**WHAT THIS TASK INVOLVES**
Every line that holds the word "range" needs to be copied from the data below.

**SUPPLIED INFORMATION**

theorem slotCommand_wroteSlot {i : Instr} {d a : SlotNo} {F : List Int → List Int} {s : State}
    {f h : Nat → Int} (hw : i.wf s.params = true) (ha : HoldsSlot s.mem a f)
    (hl : (F ((List.range 256).map f)).length = 256)
    (hh : ∀ k, k < 256 → wrap16 ((F ((List.range 256).map f)).getD k 0) = h k) :
    ∃ t, slotCommand i d a F s = .next t ∧ WroteSlot d h s t :=
  ⟨_, slotCommand_completes hw ha, wroteSlot_finishSlot s hl hh⟩

theorem slotCommand2_wroteSlot {i : Instr} {d a b : SlotNo} {F : List Int → List Int → List Int}
    {s : State} {f g h : Nat → Int} (hw : i.wf s.params = true) (ha : HoldsSlot s.mem a f)
    (hb : HoldsSlot s.mem b g)
    (hl : (F ((List.range 256).map f) ((List.range 256).map g)).length = 256)
    (hh : ∀ k, k < 256 →
      wrap16 ((F ((List.range 256).map f) ((List.range 256).map g)).getD k 0) = h k) :
    ∃ t, slotCommand2 i d a b F s = .next t ∧ WroteSlot d h s t :=
  ⟨_, slotCommand2_completes hw ha hb, wroteSlot_finishSlot s hl hh⟩

/-- A command that acts on each coefficient of A alone. -/
theorem slotCommand_map_wroteSlot {i : Instr} {d a : SlotNo} {φ : Int → Int} {s : State}
    {f h : Nat → Int} (hw : i.wf s.params = true) (ha : HoldsSlot s.mem a f)
    (hh : ∀ k, k < 256 → wrap16 (φ (f k)) = h k) :
    ∃ t, slotCommand i d a (List.map φ) s = .next t ∧ WroteSlot d h s t :=
  slotCommand_wroteSlot hw ha (by simp) fun k hk => by
    rw [← hh k hk]
    simp [hk]

/-- A command that acts on each pair of coefficients of A and B alone. -/
theorem slotCommand2_zipWith_wroteSlot {i : Instr} {d a b : SlotNo} {φ : Int → Int → Int} {s : State}
    {f g h : Nat → Int} (hw : i.wf s.params = true) (ha : HoldsSlot s.mem a f)
    (hb : HoldsSlot s.mem b g) (hh : ∀ k, k < 256 → wrap16 (φ (f k) (g k)) = h k) :
    ∃ t, slotCommand2 i d a b (List.zipWith φ) s = .next t ∧ WroteSlot d h s t :=
  slotCommand2_wroteSlot hw ha hb (by simp) fun k hk => by
    rw [← hh k hk]
    simp [hk]

theorem wrap16_wrap16 (v : Int) : wrap16 (wrap16 v) = wrap16 v := by
  simp only [wrap16_eq_bmod, Int.bmod_bmod]

/-! ### Coefficient by coefficient -/

/-- Settles O6: NOP is the completion of a command and nothing else. -/
theorem nopCompletes : Obligations.NopCompletes :=
  fun s => congrArg Host.Outcome.next (finish_eq s)

/-- Settles O7: the sum is wrapped before slot D takes it, so that it is stored whole. -/
theorem paddResult : Obligations.PaddResult := by
  intro s d a b f g hd ha hb hf hg
  exact slotCommand2_zipWith_wroteSlot (by simp [Instr.wf, Instr.slotsUsed, hd, ha, hb]) hf hg
    fun k _ => by rw [wrap16_wrap16, wrap16_eq_bmod]

/-- Settles O8: as for the sum. -/
theorem psubResult : Obligations.PsubResult := by
  intro s d a b f g hd ha hb hf hg
  exact slotCommand2_zipWith_wroteSlot (by simp [Instr.wf, Instr.slotsUsed, hd, ha, hb]) hf hg
    fun k _ => by rw [wrap16_wrap16, wrap16_eq_bmod]

/-- Settles O9: the centred representative of an int16 fits slot D. -/
theorem predResult : Obligations.PredResult := by
  intro s d a f hd ha hf
  have hfits : ∀ k, k < 256 → -1664 ≤ barrett (f k) ∧ barrett (f k) ≤ 1664 := fun k hk =>
    barrett_bounds (coeff_bounds (hf k hk))
  obtain ⟨t, ht, hw⟩ := slotCommand_map_wroteSlot (i := .pred d a) (d := d) (φ := barrett)
    (by simp [Instr.wf, Instr.slotsUsed, hd, ha]) hf
    fun k hk => wrap16_of_fits (by have := hfits k hk; omega)
  exact ⟨t, _, ht, hw, fun k hk => ⟨(hfits k hk).1, (hfits k hk).2, dvd_barrett_sub _⟩⟩

theorem abs_imm_le (imm : BitVec 12) : |(imm.toNat : Int)| ≤ 4095 := by
  rw [Nat.abs_cast]
  have := imm.isLt
  omega

/-- The immediate is below 2^12, and (2^15 4095 + 2^15 q) / 2^16 is 3712 (R156). -/
theorem montMul_imm_bounds {x : Int} (hx : -32768 ≤ x ∧ x < 32768) (imm : BitVec 12) :
    -3713 < montMul x imm.toNat ∧ montMul x imm.toNat < 3713 := by
  have := abs_montMul_mul_le hx (abs_imm_le imm) (by decide)
  exact abs_lt.1 (by omega)

/-- Settles O10: the immediate is an int16, so that the product is reduced without a wrap. -/
theorem pscaleResult : Obligations.PscaleResult := by
  intro s d a imm f hd ha hf
  have himm : |(imm.toNat : Int)| ≤ 32768 := (abs_imm_le imm).trans (by decide)
  have hfits : ∀ k, k < 256 → -3713 < montMul (f k) imm.toNat ∧ montMul (f k) imm.toNat < 3713 :=
    fun k hk => montMul_imm_bounds (coeff_bounds (hf k hk)) imm
  obtain ⟨t, ht, hw⟩ := slotCommand_map_wroteSlot (i := .pscale d a imm) (d := d)
    (φ := fun x => montMul x imm.toNat) (by simp [Instr.wf, Instr.slotsUsed, hd, ha]) hf
    fun k hk => wrap16_of_fits (by have := hfits k hk; omega)
  exact ⟨t, _, ht, hw, fun k hk => ⟨montMul_eq (coeff_bounds (hf k hk)) himm, (hfits k hk).1,
    (hfits k hk).2, dvd_montMul_sub (coeff_bounds (hf k hk)) himm⟩⟩
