/-! ## What they latch -/

/-- An instruction with one register operand, whose handler latches nothing, latches InvalidRegister for the
operand or nothing. -/
theorem withReg_fault {s t : State} {a : Byte} {k : RegIdx → Result}
    (hk : ∀ r, ∃ u, k r = .next u ∧ u.fault = s.fault) (h : withReg a s k = .next t) :
    t.fault = s.fault ∨ t.fault = some (.invalidRegister a s.pc) := by
  obtain ⟨r, -, hr⟩ | ⟨-, hbad⟩ := withReg_cases a s k
  · obtain ⟨u, hu, hf⟩ := hk r
    obtain rfl := Host.Outcome.next.inj (hu.symm.trans (hr.symm.trans h))
    exact .inl hf
  · rw [← Host.Outcome.next.inj (hbad.symm.trans h)]
    exact .inr rfl

/-- No stack address is a condition: what is left for PUSH, POP and RET is the operand byte (R152). -/
theorem stack_exec_fault {a : Byte} {i : Instr} {s t : State} (hi : i = .push a ∨ i = .pop a ∨ i = .ret)
    (h : exec i s = .next t) : t.fault = s.fault ∨ t.fault = some (.invalidRegister a s.pc) := by
  obtain rfl | rfl | rfl := hi
  · refine withReg_fault (fun r => ?_) h
    exact ⟨_, rfl, rfl⟩
  · refine withReg_fault (fun r => ?_) h
    exact ⟨_, rfl, rfl⟩
  · exact .inl (congrArg State.fault (Host.Outcome.next.inj h)).symm

/-! ## A step of the stack pointer down and the step up that follows it -/

theorem sp_restored {s t u : State} (hdown : t.sp.toNat = (s.sp.toNat + 255) % 256)
    (hup : u.sp.toNat = (t.sp.toNat + 1) % 256) : u.sp = s.sp := by
  have := s.sp.isLt
  exact BitVec.eq_of_toNat_eq (by omega)

section
variable {s t u : State} {rs rs' : List RegIdx} {cs cs' : List Byte}

theorem Quiet.reg_eq (h : Quiet rs cs s t) {r : RegIdx} (hr : r ∉ rs) : t.reg r = s.reg r :=
  h.1.1 r hr

theorem Quiet.load_eq (h : Quiet rs cs s t) {c : Byte} (hc : c ∉ cs) : t.load c = s.load c :=
  h.1.2.1 c hc

theorem Quiet.running (h : Quiet rs cs s t) (hr : s.Running) : t.Running := by
  obtain ⟨⟨-, -, hhalt, hfault⟩, -, -⟩ := h
  exact ⟨hhalt.trans hr.1, hfault.trans hr.2⟩

theorem Quiet.trans (h : Quiet rs cs s t) (h' : Quiet rs' cs' t u) :
    Quiet (rs ++ rs') (cs ++ cs') s u := by
  obtain ⟨⟨hreg, hload, hhalt, hfault⟩, hfl, hout⟩ := h
  obtain ⟨⟨hreg', hload', hhalt', hfault'⟩, hfl', hout'⟩ := h'
  refine ⟨⟨fun r hr => ?_, fun c hc => ?_, hhalt'.trans hhalt, hfault'.trans hfault⟩,
    hfl'.trans hfl, hout'.trans hout⟩
  · exact (hreg' r (mt (List.mem_append_right rs) hr)).trans (hreg r (mt (List.mem_append_left rs') hr))
  · exact (hload' c (mt (List.mem_append_right cs) hc)).trans (hload c (mt (List.mem_append_left cs') hc))

/-- A stack pointer that is as before need not be named among the registers that may have changed. -/
theorem Quiet.of_sp_eq (h : Quiet rs cs s t) (hsp : t.sp = s.sp) (hrs : ∀ r ∈ rs, r = 7 ∨ r ∈ rs') :
    Quiet rs' cs s t := by
  obtain ⟨⟨hreg, hrest⟩, hquiet⟩ := h
  refine ⟨⟨fun r hr => ?_, hrest⟩, hquiet⟩
  by_cases hmem : r ∈ rs
  · obtain rfl := (hrs r hmem).resolve_right hr
    exact hsp
  · exact hreg r hmem

end

theorem bytesAt_of_opcodeAt {s : State} {op : Byte} (h : OpcodeAt s op) :
    BytesAt s s.pc.toNat [op] := by
  refine ⟨Nat.succ_le_succ h.1, fun k hk => ?_⟩
  obtain rfl : k = 0 := Nat.lt_one_iff.1 hk
  exact h.2

end Sys2Proof.Machine
end

section
namespace Sys2Proof.Machine

/-- Settles O14: the store is the last write, and R7's step the only other (R145). -/
theorem pushStoresBelowTop : Obligations.PushStoresBelowTop := by
  refine fun a s => ⟨_, exec_push_reg s a, s.spDec_sp_toNat, fun ha => ?_, ?_, State.advance_pc_add ..,
    quiet_push s _, rfl⟩
  · exact (State.load_store_same ..).trans (s.reg_spDec_other ha)
  · rintro rfl
    exact State.load_store_same ..

/-- Settles O15: with R7 as the operand its step is taken of the byte just loaded (R146). -/
theorem popLoadsTop : Obligations.PopLoadsTop := by
  refine fun a s => ⟨_, exec_pop_reg s a, fun ha => ?_, ?_, State.advance_pc_add .., quiet_pop s a _⟩
  · obtain ⟨hreg, hsp⟩ := pop_reg_and_sp s ha (s.load s.sp)
    exact ⟨hreg, (congrArg BitVec.toNat hsp).trans (BitVec.toNat_add ..)⟩
  · rintro rfl
    have htop : (s.setReg 7 (s.load s.sp)).sp = s.load s.sp := s.reg_setReg_same 7 _
    exact (State.spInc_sp_toNat _).trans (by rw [htop])

/-- Settles O17: the return address fits one byte (R147). -/
theorem callPushesReturnAddress : Obligations.CallPushesReturnAddress := by
  refine fun a s hpc => ⟨_, exec_call_low hpc a, rfl, s.spDec_sp_toNat, ?_, fun ha => ?_, ?_, quiet_push s _⟩
  · exact (congrArg BitVec.toNat (State.load_store_same ..)).trans (toNat_ofNat_of_le hpc)
  · exact (zext9_toNat _).trans (congrArg BitVec.toNat (s.reg_spDec_other ha))
  · rintro rfl
    exact zext9_toNat _

/-- Settles O16: the four instructions' results at the ends of the stack, and that their handlers latch nothing
(R152). -/
theorem stackPointerWrapsAndNeverRaises : Obligations.StackPointerWrapsAndNeverRaises := by
  refine ⟨fun a s => ?_, fun a s ha => ?_, fun s => ?_, fun a s hpc => ?_,
    fun _ _ _ _ hi h => stack_exec_fault hi h⟩
  · refine ⟨_, exec_push_reg s a, rfl, s.spDec_sp_toNat, fun h0 => ⟨s.spDec_sp_of_zero h0, ?_⟩⟩
    rw [State.load_advance, s.load_push_of_zero h0, State.reg_spDec, h0]
    rfl
  · obtain ⟨hreg, hsp⟩ := pop_reg_and_sp s ha (s.load s.sp)
    refine ⟨_, exec_pop_reg s a, rfl, (congrArg BitVec.toNat hsp).trans (BitVec.toNat_add ..),
      fun h255 => ⟨?_, hreg.trans (congrArg s.load h255)⟩⟩
    exact State.spInc_sp_of_255 _ ((s.sp_setReg_other ha _).trans h255)
  · refine ⟨_, exec_ret s, rfl, State.spInc_sp_toNat _, fun h255 => ⟨State.spInc_sp_of_255 _ h255, ?_⟩⟩
    rw [State.spInc_pc, State.setPc_pc, zext9_toNat, h255]
  · refine ⟨_, exec_call_low hpc a, rfl, s.spDec_sp_toNat, fun h0 => ⟨s.spDec_sp_of_zero h0, ?_⟩⟩
    rw [State.load_setPc, s.load_push_of_zero h0]
    exact toNat_ofNat_of_le hpc

/-- Settles O20: the pop reads the cell just pushed and its step of R7 undoes the push's (R149 (a)). -/
theorem pushPopCopies : Obligations.PushPopCopies := by
  intro a b s t u ha hb ht hu
  obtain ⟨_, hpush, hdown, htop, -, hpc, hquiet, hcell⟩ := pushStoresBelowTop a s
  obtain rfl := Host.Outcome.next.inj (ht.symm.trans hpush)
  obtain ⟨_, hpop, hresult, -, hpc', hquiet'⟩ := popLoadsTop b t
  obtain rfl := Host.Outcome.next.inj (hu.symm.trans hpop)
  obtain ⟨hreg, hup⟩ := hresult hb
  have hsp : u.sp = s.sp := sp_restored hdown hup
  have hboth : Quiet [b] [t.sp] s u :=
    ((hcell ▸ hquiet).trans hquiet').of_sp_eq hsp (by simp [or_comm])
  refine ⟨hreg.trans (htop ha), hsp, (hquiet'.load_eq (List.not_mem_nil)).trans (htop ha), ?_, hboth⟩
  rw [hpc', hpc, BitVec.add_assoc]
  rfl

/-- Settles O18: the bound is tested before anything is written (R147), and at 254 the address is 256. -/
theorem callAtTopRaises : Obligations.CallAtTopRaises := by
  refine fun a s hhi => ⟨exec_call_high hhi a, fun hpc hr hb => ?_⟩
  have hstep : step s = exec (.call (regByte a)) s := step_of_bytesAt hr (by rw [hpc]; exact hb)
  rw [hstep, exec_call_high hhi, State.latch, hpc]
  rfl

/-- Settles O21: RET pops the byte CALL pushed (R149 (b)). -/
theorem callRetResumesAfterCall : Obligations.CallRetResumesAfterCall := by
  intro a s t hr hpc hb hs hret
  obtain ⟨_, hcall, hcell, hdown, htop, -, -, hquiet⟩ := callPushesReturnAddress a s (by omega)
  have hstep : step s = exec (.call (regByte a)) s := step_of_bytesAt hr hb
  obtain rfl := Host.Outcome.next.inj (hs.symm.trans (hstep.trans hcall))
  obtain ⟨u, hexec, hpc', hup, hquiet'⟩ := ret_pops_top t
  have hrt : t.Running := hquiet.running hr
  have hsp : u.sp = s.sp := sp_restored hdown hup
  have hboth : Quiet [] [t.sp] s u := ((hcell ▸ hquiet).trans hquiet').of_sp_eq hsp (by simp)
  refine ⟨u, (step_of_bytesAt (i := .ret) hrt (bytesAt_of_opcodeAt hret)).trans hexec, hpc'.trans htop,
    State.regs_ext fun q => hboth.reg_eq List.not_mem_nil, ?_, hboth⟩
  rw [hquiet'.load_eq List.not_mem_nil, htop]

end Sys2Proof.Machine
end

section
/-! SUPPORT. LD and ST on registers (44_misc.md R161, R162). -/

namespace Sys2Proof.Machine

theorem exec_ld_reg (a b : RegIdx) (s : State) :
    exec (.ld (regByte a) (regByte b)) s = .next ((s.setReg a (s.load (s.reg b))).advance 3) :=
  withRegs_regByte a b s _

theorem exec_st_reg (a b : RegIdx) (s : State) :
    exec (.st (regByte a) (regByte b)) s = .next ((s.store (s.reg a) (s.reg b)).advance 3) :=
  withRegs_regByte a b s _

/-- The frame of ST: the cell stored to is the only one that changes. -/
theorem quiet_store_advance (s : State) (c v : Byte) (n : Nat) :
    Quiet [] [c] s ((s.store c v).advance n) :=
  ⟨⟨fun _ _ => rfl,
    fun _ hd => (s.load_store c _ v).trans (if_neg (List.ne_of_not_mem_cons hd)), rfl, rfl⟩, rfl, rfl⟩

/-- A store to the cell the advance leads to (R60). -/
theorem opcodeAt_store_advance {s : State} {c : Byte} {n : Nat} (h : c.toNat = s.pc.toNat + n) (v : Byte) :
    OpcodeAt ((s.store c v).advance n) v := by
  have hc : c.toNat ≤ 255 := Nat.le_of_lt_succ c.isLt
  have hpc : ((s.store c v).advance n).pc.toNat = c.toNat :=
    (State.advance_pc_toNat (s.store c v) (show s.pc.toNat + n < 512 by omega)).trans h.symm
  refine ⟨hpc.trans_le hc, ?_⟩
  rw [hpc]
  exact Memory.read_write_same ..

/-! ## The console log as bytes (70_reset_and_hazards.md R207) -/

/-- A decimal digit's character has a code point below 128, so one byte carries it. -/
theorem toNat_ofNat_digit {d : Nat} (h : d < 10) : (BitVec.ofNat 8 (48 + d)).toNat = 48 + d :=
  toNat_ofNat_of_le (by omega)

end Sys2Proof.Machine
end

section
namespace Sys2Proof.Machine

/-- Settles O24: LD writes a register (R161), ST one cell (R162). -/
theorem loadAndStoreThroughRegister : Obligations.LoadAndStoreThroughRegister :=
  ⟨fun a b s => ⟨_, exec_ld_reg a b s, s.reg_setReg_same a _, State.advance_pc_add ..,
      quiet_setReg_advance ..⟩,
    fun a b s => ⟨_, exec_st_reg a b s, s.load_store_same _ _, State.advance_pc_add ..,
      quiet_store_advance ..⟩⟩

/-- Settles O41: the advance leads to the cell just written, so its byte is the next opcode (R60). -/
theorem storeIsFetchedByNextStep : Obligations.StoreIsFetchedByNextStep := by
  intro a b s hr hb haddr
  have hstep := (step_of_bytesAt (i := .st (regByte a) (regByte b)) hr hb).trans (exec_st_reg a b s)
  have hrt : ((s.store (s.reg a) (s.reg b)).advance 3).Running := hr
  have hat := opcodeAt_store_advance haddr (s.reg b)
  refine ⟨_, hstep, hrt, hat, fun hnot => step_of_not_functioning hrt hat hnot, fun hhlt => ?_⟩
  have hat' : OpcodeAt ((s.store (s.reg a) (s.reg b)).advance 3) 0x01 := ⟨hat.1, hat.2.trans hhlt⟩
  exact ⟨_, step_of_bytesAt (i := .hlt) hrt (bytesAt_of_opcodeAt hat'), rfl⟩

/-- Settles O26: a digit's character is one byte below 128, and so is the newline (R207). -/
theorem asciiRecordsAreTheirBytes : Obligations.AsciiRecordsAreTheirBytes := by
  refine ⟨fun v => ?_, fun v hv => if_pos hv, fun v hv => if_neg (Nat.not_lt.2 hv)⟩
  have hdigits := decimalDigits_lt_ten (v.isLt.trans (by decide : 2 ^ 8 < 1000))
  refine ⟨?_, fun c hc => ?_⟩
  · simp only [recordBytes, renderRecord, List.map_append, List.map_map]
    congr 1
    exact List.map_congr_left fun d hd => congrArg Char.ofNat (toNat_ofNat_digit (hdigits d hd))
  · obtain hc | hc := List.mem_append.1 hc
    · obtain ⟨d, hd, rfl⟩ := List.mem_map.1 hc
      have := hdigits d hd
      rw [toNat_ofNat_digit this]
      omega
    · rw [List.mem_singleton.1 hc]
      decide

/-- Settles O1: the listed values (R36). -/
theorem resetLeavesTheListedValues : Obligations.ResetLeavesTheListedValues := by
  refine ⟨by decide, fun _ => rfl, rfl, rfl, rfl, rfl, rfl⟩

end Sys2Proof.Machine
end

**EXPECTED OUTPUT**
    (hl : (F ((List.range 256).map f)).length = 256)
    (hh : ∀ k, k < 256 → wrap16 ((F ((List.range 256).map f)).getD k 0) = h k) :
    (hl : (F ((List.range 256).map f) ((List.range 256).map g)).length = 256)
      wrap16 ((F ((List.range 256).map f) ((List.range 256).map g)).getD k 0) = h k) :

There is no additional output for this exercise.